Luego, se cena en el hotel con el caballero letrado, y después tienen lugar, en debida sucesión, la nominación y la declaración. Finalmente, el señor Podsnap le telegrafiaba a la señora Veneering: «Lo hemos metido».

Otra magnífica cena les aguarda a su regreso a los salones Veneering, y Lady Tippins les aguarda, y Boots y Brewer les aguardan.

Hay una modesta afirmación por parte de todos de que cada uno en solitario «lo sacó adelante»; pero en lo fundamental todos admiten que aquel golpe maestro por parte de Brewer, al bajar a la Cámara aquella noche para ver cómo pintaban las cosas, fue el golpe definitivo.

La señora Veneering relata un pequeño episodio entrañable en el transcurso de la noche. La señora Veneering suele ser propenso a las lágrimas, y tiene una inclinación aún mayor hacia ellas tras su reciente emoción. Antes de retirarse de la mesa junto a Lady Tippins, dice, de manera patética y físicamente debilitada:

“Todos les parecerá una necedad de mi parte, lo sé, pero debo mencionarlo. Mientras estaba sentado junto a la cuna del bebé, la noche antes de las elecciones, el bebé estuvo muy inquieto durante el sueño”.

El químico analítico, que observa la escena con sombría desolación, experimenta impulsos diabólicos de sugerir «Viento» y renunciar a su puesto; pero los reprime.

“Después de un intervalo casi convulsivo, Baby entrelazó sus manitas y sonrió.”

Deteniéndose la señora Veneering aquí, el señor Podsnap considera de su deber decir:

«¡Me pregunto por qué!»

“¿Podría ser, me pregunté —dice la señora Veneering, buscando a su alrededor el pañuelo—, que las hadas le estuvieran diciendo al Bebé que su papá iba a ser diputado muy pronto?”

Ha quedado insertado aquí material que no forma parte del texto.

-- ==== Sys2Proof/Machine/Bus.lean ====
section
/-! DEFINITION. Register accesses: what a read returns and does (R9, R12, R56, R79, R95, R97, R100), how a write is judged (R104, R113)
and what it does (R9, R11, R89, R91, R98). Every command that is a register access goes through `busRead` or `busWrite`. -/

namespace Sys2Proof.Machine

/-! ### What a register shows -/

/-- PG_CAP (R87, R153, R301, R421). -/
def pgCap (k : Cls) : Word :=
  match k with
  | .m => 0x7F
  | .v => 0x3F
  | .a => 0x1F
  | .c => 0x60
  | _ => 0

/-- DEV_ERRSUM (R107): the partitions that own a page with an unmasked flag set. -/
def errSum (s : State) : Word :=
  let hot (p : Page) : Bool := (regVal s p 0x010 &&& ~~~(regVal s p 0x014)) != 0
  BitVec.ofNat 32 (((List.range 16).map fun n => if allPages.any fun p => pageOwner s p == n && hot p then 2 ^ n else 0).sum)

/-- DEV_PRESET_STAT (R107). -/
def presetStat (s : State) : Word :=
  BitVec.ofNat 32 (((List.range 16).map fun n => if inReset s n then 2 ^ n else 0).sum)

/-- How many tracks of a T-core are not FREE (R350 TC_LIVE). -/
def liveTracks (s : State) (core : Nat) : Nat :=
  ((List.range 512).filter fun i => (trackOf (trackRec s core i)).status != 0).length

def deviceView (s : State) (off : Nat) : Option Word :=
  match off with
  | 0x104 => some (BitVec.ofNat 32 (s.dev.order.toNat + s.dev.pairPos.toNat * 4 + s.dev.stepping.toNat * 16))
  | 0x10C => some (BitVec.ofNat 32 (devStateWord s))
  | 0x118 => some (errSum s)
  | 0x120 => some (presetStat s)
  | _ => none

/-- Whether the governor throttles an M-core (R37, R39): it belongs to a partition other than PT0, or to a time-shared group, whichever
partition owns its window. DESIGN CHOICE (log 15): a core that the layout assigns to none, which PT0 holds (R31), is not. -/
def throttleable (s : State) (p : Page) : Bool :=
  match coreAssign s ⟨.m, p.inst⟩ with
  | .part n _ => n != 0
  | .group _ => true
  | .unassigned => false

/-- MC_DUTY (R37, R158): a core that is not throttled shows full duty. -/
def dutyWord (s : State) (p : Page) : Word := if throttleable s p then BitVec.ofNat 32 (256 + s.gov.duty % 32) else 16

/-- The registers that are not a stored word, class by class. -/
def blockView (s : State) (p : Page) (off : Nat) : Option Word :=
  match p.cls with
  | .device => deviceView s off
  | .m => if off = 0x10C then some (dutyWord s p) else none
  | .tick | .ptp => timeView s p off
  | .tally => tlView s p off
  | .gallery | .keeper | .seam | .hoist => tierView s p off
  | .part => kvView s p off <|> debugView s p off <|> pwView s p off
  | .t => if off = 0x10C then some (BitVec.ofNat 32 (s.tracks.nextId.getD p.inst 0)) else if off = 0x110 then some (BitVec.ofNat 32 (liveTracks s p.inst)) else none
  | .c => fxView s p off
  | .mailbox => mailboxView s p off
  | .fireboss => fbView s p off
  | .ring => if p.inst = 0 then roView s p off else sbView s p off
  | .vuvon => vlView s p off
  | .eth | .can => portView s p off
  | .bank | .dump => countView s p off
  | .test => lbView s p off
  | _ => none

/-- Whether a page whose BUSY is no stored bit holds work in progress (R90): a tier-map or a KV request, a mailbox command, an attestation. -/
def holdsWork (s : State) (p : Page) : Bool :=
  match p.cls with
  | .part => (tmOf s p.inst).isSome || (kvRunOf s p.inst).isSome
  | .mailbox => mbBusy s p.inst
  | .attest => (secOf s p.inst).at'.isSome
  | _ => false

/-- PG_ID, PG_CAP, PG_STAT's BUSY and PG_LEVEL (R86, R87, R90, R94). -/
def headerView (s : State) (p : Page) (off : Nat) : Option Word :=
  match off with
  | 0x000 => some (BitVec.ofNat 32 (clsCode p.cls * 2 ^ 24 + p.inst * 2 ^ 16 + 0x0100))
  | 0x004 => some (pgCap p.cls)
  | 0x00C => if [Cls.part, .mailbox, .attest].contains p.cls then some (setBit (regVal s p off) 0 (holdsWork s p)) else blockView s p off
  | 0x024 => some (BitVec.ofNat 32 (regField s devPage 0x108 15 8))
  | _ => blockView s p off

/-- Whether an offset lies in the counter window (R85). -/
def inWindow (off : Nat) : Bool := decide (0x40 ≤ off ∧ off < 0x100)

/-- A counter slot that the page assigns; the others are reserved (R95). -/
def winSlot (p : Page) (off : Nat) : Option Nat :=
  let i := (off - 0x40) / 8
  if (ctrSlots p).contains i then some i else none

/-- What an owner's read of the word at an offset returns, but for the latched words. -/
def showWord (s : State) (p : Page) (off : Nat) : Word :=
  if inWindow off then
    match winSlot p off with
    | some i => let v := windowVal s p i; if off % 8 = 0 then v.setWidth 32 else (v >>> 32).setWidth 32
    | none => 0
  else
    match regRow p off with
    | none => 0
    | some r => (headerView s p off).getD (smGet (regVal s p off, 0) s.rcTick (regKey p off)).1 &&& rowBits r &&& ~~~r.wo

/-- What a read returns while the owner is in partial reset (R100), and of an unpowered block (R539). -/
def readValue (s : State) (p : Page) (off : Nat) : Word :=
  let kept := openHeader off || off == 0x010 || off == 0x01C || inWindow off
  if inReset s (pageOwner s p) && !kept then
    if off = 0x020 then (regReset p off &&& ~~~0x100#32) ||| (regVal s p off &&& 0x100#32)
    else if p.cls = .m ∧ off = 0x10C then (if throttleable s p then 0x110#32 else 0x010#32)
    else
      match regRow p off with
      | some r => r.reset &&& ~~~r.wo
      | none => 0
  else if unpowered s p && decide (0x100 ≤ off) then 0
  else showWord s p off

/-! ### Reads -/

/-- What a read of an address is given to latch for its requester (R56, R95): addresses and words. -/
def latches (s : State) (p : Page) (off : Nat) : List (Nat × Word) :=
  let a := regKey p off
  if p.cls = .tick ∧ off = 0x100 then [(a + 4, (s.time.tickNow >>> 32).setWidth 32)]
  else if p.cls = .tick ∧ off = 0x108 then
    [(a + 4, BitVec.ofNat 32 (instantNow s / 2 ^ 64)), (a + 8, BitVec.ofNat 32 (instantNow s))]
  else if (inWindow off || (p.cls == .bank && decide (0x400 ≤ off))) && off % 8 == 0 then [(a + 4, readValue s p (off + 4))]
  else []

/-- The words that only a latch holds. -/
def isLatched (p : Page) (off : Nat) : Bool :=
  (p.cls == .tick && (off == 0x104 || off == 0x10C || off == 0x110)) || ((inWindow off || (p.cls == .bank && decide (0x400 ≤ off))) && off % 8 == 4)

def latchKey (r : Req) (a : Nat) : Nat := reqNo r * 2 ^ 26 + a

def latchAll (s : State) (r : Req) (p : Page) (off : Nat) : State :=
  let t := { s with latch := (latches s p off).foldl (fun m x => smSet 0 m (latchKey r x.1) x.2) s.latch }
  if p.cls = .tick ∧ off = 0x108 then advanceInst t else t

/-- The side effects of an owner's read: an RC register is cleared, but for what this tick's events leave (R9, R12); the timestamp queue
pops (R75); CC_RC_ADDR advances (R421). DESIGN CHOICE (log 17): while the owner is in partial reset a read has none of them, and PG_REJECT
too keeps its value (R100). -/
def readEffect (s : State) (p : Page) (off : Nat) : State :=
  if inReset s (pageOwner s p) then s
  else
    match regRow p off with
    | none => s
    | some r =>
      if p.cls = .ptp ∧ off = 0x120 then tsqPopHead s
      else if p.cls = .c ∧ off = 0x10C ∧ !(unpowered s p) then rcAdvance s p
      else if r.rc = 0 ∨ inWindow off ∨ (unpowered s p && decide (0x100 ≤ off)) then s
      else
        let k := regKey p off
        match smFind s.rcTick k with
        | some x => { setReg s p off x.2 with rcTick := smPut s.rcTick k (0, x.2) }
        | none => setReg s p off 0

Tan abrumada por el sentimiento está la señora Veneering, que todos se levantan para despejar el terreno a Veneering, quien va alrededor de la mesa al rescate, y se la lleva hacia atrás, con los pies raspando de manera impresionante la alfombra: tras comentar que su labor ha podido demasiado con sus fuerzas.

Si las hadas hicieron alguna mención de las cinco mil libras, y eso le sentó mal al Nene, no es objeto de especulación.

Pobre y pequeño Twemlow, bastante rendido, se siente conmovido, y sigue conmovido después de estar a buen recaudo sobre el patio del picadero en Duke Street, Saint James's.

Pero allí, sobre su sofá, una tremenda reflexión invade al apacible caballero, poniendo en fuga todas las consideraciones más tiernas.

—¡Santos cielos! Ahora que caigo en la cuenta, ¡él jamás vio a uno solo de sus electores en toda su vida, hasta que los vimos juntos!

Después de haber recorrido la habitación con angustia mental, con la mano en la frente, el inocente Twemlow regresa a su sofá y gime:

“Me volveré loca, o moriré, a causa de este hombre. Llega a mi vida demasiado tarde. ¡No soy lo bastante fuerte para soportarlo!”